:: Supplied information ::
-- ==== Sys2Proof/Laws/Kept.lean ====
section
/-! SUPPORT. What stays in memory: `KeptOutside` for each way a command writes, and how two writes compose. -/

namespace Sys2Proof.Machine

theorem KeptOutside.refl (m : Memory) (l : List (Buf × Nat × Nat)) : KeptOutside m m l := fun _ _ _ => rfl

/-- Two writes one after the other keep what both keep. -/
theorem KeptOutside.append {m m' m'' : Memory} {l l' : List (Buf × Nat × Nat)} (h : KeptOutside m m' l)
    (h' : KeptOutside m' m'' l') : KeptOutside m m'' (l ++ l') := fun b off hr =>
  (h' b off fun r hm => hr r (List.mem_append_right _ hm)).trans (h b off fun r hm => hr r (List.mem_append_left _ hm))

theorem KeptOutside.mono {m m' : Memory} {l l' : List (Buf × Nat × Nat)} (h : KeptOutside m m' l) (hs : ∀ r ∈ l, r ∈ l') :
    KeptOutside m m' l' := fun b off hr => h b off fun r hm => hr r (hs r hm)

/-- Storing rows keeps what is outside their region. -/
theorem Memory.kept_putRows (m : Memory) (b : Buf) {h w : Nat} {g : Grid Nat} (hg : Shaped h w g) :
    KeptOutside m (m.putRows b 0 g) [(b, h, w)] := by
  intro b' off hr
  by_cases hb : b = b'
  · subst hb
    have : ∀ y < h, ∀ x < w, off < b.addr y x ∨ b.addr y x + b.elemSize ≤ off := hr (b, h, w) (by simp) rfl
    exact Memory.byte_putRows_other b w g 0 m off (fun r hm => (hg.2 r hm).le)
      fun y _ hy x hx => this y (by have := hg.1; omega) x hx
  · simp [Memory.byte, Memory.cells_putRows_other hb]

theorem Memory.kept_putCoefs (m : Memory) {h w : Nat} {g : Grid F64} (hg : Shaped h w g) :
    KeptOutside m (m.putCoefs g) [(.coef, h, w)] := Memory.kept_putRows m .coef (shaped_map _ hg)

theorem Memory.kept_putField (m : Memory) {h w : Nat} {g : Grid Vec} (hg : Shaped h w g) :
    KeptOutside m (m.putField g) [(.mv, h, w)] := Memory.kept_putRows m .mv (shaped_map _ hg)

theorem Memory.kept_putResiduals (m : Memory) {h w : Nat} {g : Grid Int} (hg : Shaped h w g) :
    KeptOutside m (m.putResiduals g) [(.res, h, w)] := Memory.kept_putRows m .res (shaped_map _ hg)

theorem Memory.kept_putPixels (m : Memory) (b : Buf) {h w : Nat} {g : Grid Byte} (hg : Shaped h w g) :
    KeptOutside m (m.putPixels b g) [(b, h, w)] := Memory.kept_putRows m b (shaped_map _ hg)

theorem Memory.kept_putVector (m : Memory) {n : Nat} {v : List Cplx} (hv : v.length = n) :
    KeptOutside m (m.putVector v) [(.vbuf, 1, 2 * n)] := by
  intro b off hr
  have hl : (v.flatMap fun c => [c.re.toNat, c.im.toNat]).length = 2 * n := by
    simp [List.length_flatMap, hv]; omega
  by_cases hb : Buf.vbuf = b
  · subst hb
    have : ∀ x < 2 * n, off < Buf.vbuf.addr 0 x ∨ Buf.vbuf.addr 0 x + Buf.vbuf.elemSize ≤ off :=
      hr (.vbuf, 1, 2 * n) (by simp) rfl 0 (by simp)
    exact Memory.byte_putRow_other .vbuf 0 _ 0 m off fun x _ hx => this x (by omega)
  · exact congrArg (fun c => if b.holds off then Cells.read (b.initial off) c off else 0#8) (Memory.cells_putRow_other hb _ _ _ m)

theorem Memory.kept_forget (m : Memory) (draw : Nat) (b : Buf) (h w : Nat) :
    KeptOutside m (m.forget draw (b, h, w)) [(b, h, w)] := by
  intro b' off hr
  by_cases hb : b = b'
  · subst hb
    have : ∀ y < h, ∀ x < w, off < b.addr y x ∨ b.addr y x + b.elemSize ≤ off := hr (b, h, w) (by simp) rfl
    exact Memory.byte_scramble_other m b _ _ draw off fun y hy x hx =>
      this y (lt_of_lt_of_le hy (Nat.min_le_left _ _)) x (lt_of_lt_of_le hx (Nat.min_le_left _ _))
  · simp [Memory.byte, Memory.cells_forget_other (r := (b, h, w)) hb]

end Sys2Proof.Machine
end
:::
» Exercise
From the line containing "theorem Memory.kept_putRows (m" down to the line containing "KeptOutside m (m.putVector" in the material above, reproduce every line exactly, including the two end lines.

» Answer to this task
theorem Memory.kept_putRows (m : Memory) (b : Buf) {h w : Nat} {g : Grid Nat} (hg : Shaped h w g) :
    KeptOutside m (m.putRows b 0 g) [(b, h, w)] := by
  intro b' off hr
  by_cases hb : b = b'
  · subst hb
    have : ∀ y < h, ∀ x < w, off < b.addr y x ∨ b.addr y x + b.elemSize ≤ off := hr (b, h, w) (by simp) rfl
    exact Memory.byte_putRows_other b w g 0 m off (fun r hm => (hg.2 r hm).le)
      fun y _ hy x hx => this y (by have := hg.1; omega) x hx
  · simp [Memory.byte, Memory.cells_putRows_other hb]

theorem Memory.kept_putCoefs (m : Memory) {h w : Nat} {g : Grid F64} (hg : Shaped h w g) :
    KeptOutside m (m.putCoefs g) [(.coef, h, w)] := Memory.kept_putRows m .coef (shaped_map _ hg)

theorem Memory.kept_putField (m : Memory) {h w : Nat} {g : Grid Vec} (hg : Shaped h w g) :
    KeptOutside m (m.putField g) [(.mv, h, w)] := Memory.kept_putRows m .mv (shaped_map _ hg)

theorem Memory.kept_putResiduals (m : Memory) {h w : Nat} {g : Grid Int} (hg : Shaped h w g) :
    KeptOutside m (m.putResiduals g) [(.res, h, w)] := Memory.kept_putRows m .res (shaped_map _ hg)

theorem Memory.kept_putPixels (m : Memory) (b : Buf) {h w : Nat} {g : Grid Byte} (hg : Shaped h w g) :
    KeptOutside m (m.putPixels b g) [(b, h, w)] := Memory.kept_putRows m b (shaped_map _ hg)

theorem Memory.kept_putVector (m : Memory) {n : Nat} {v : List Cplx} (hv : v.length = n) :
    KeptOutside m (m.putVector v) [(.vbuf, 1, 2 * n)] := by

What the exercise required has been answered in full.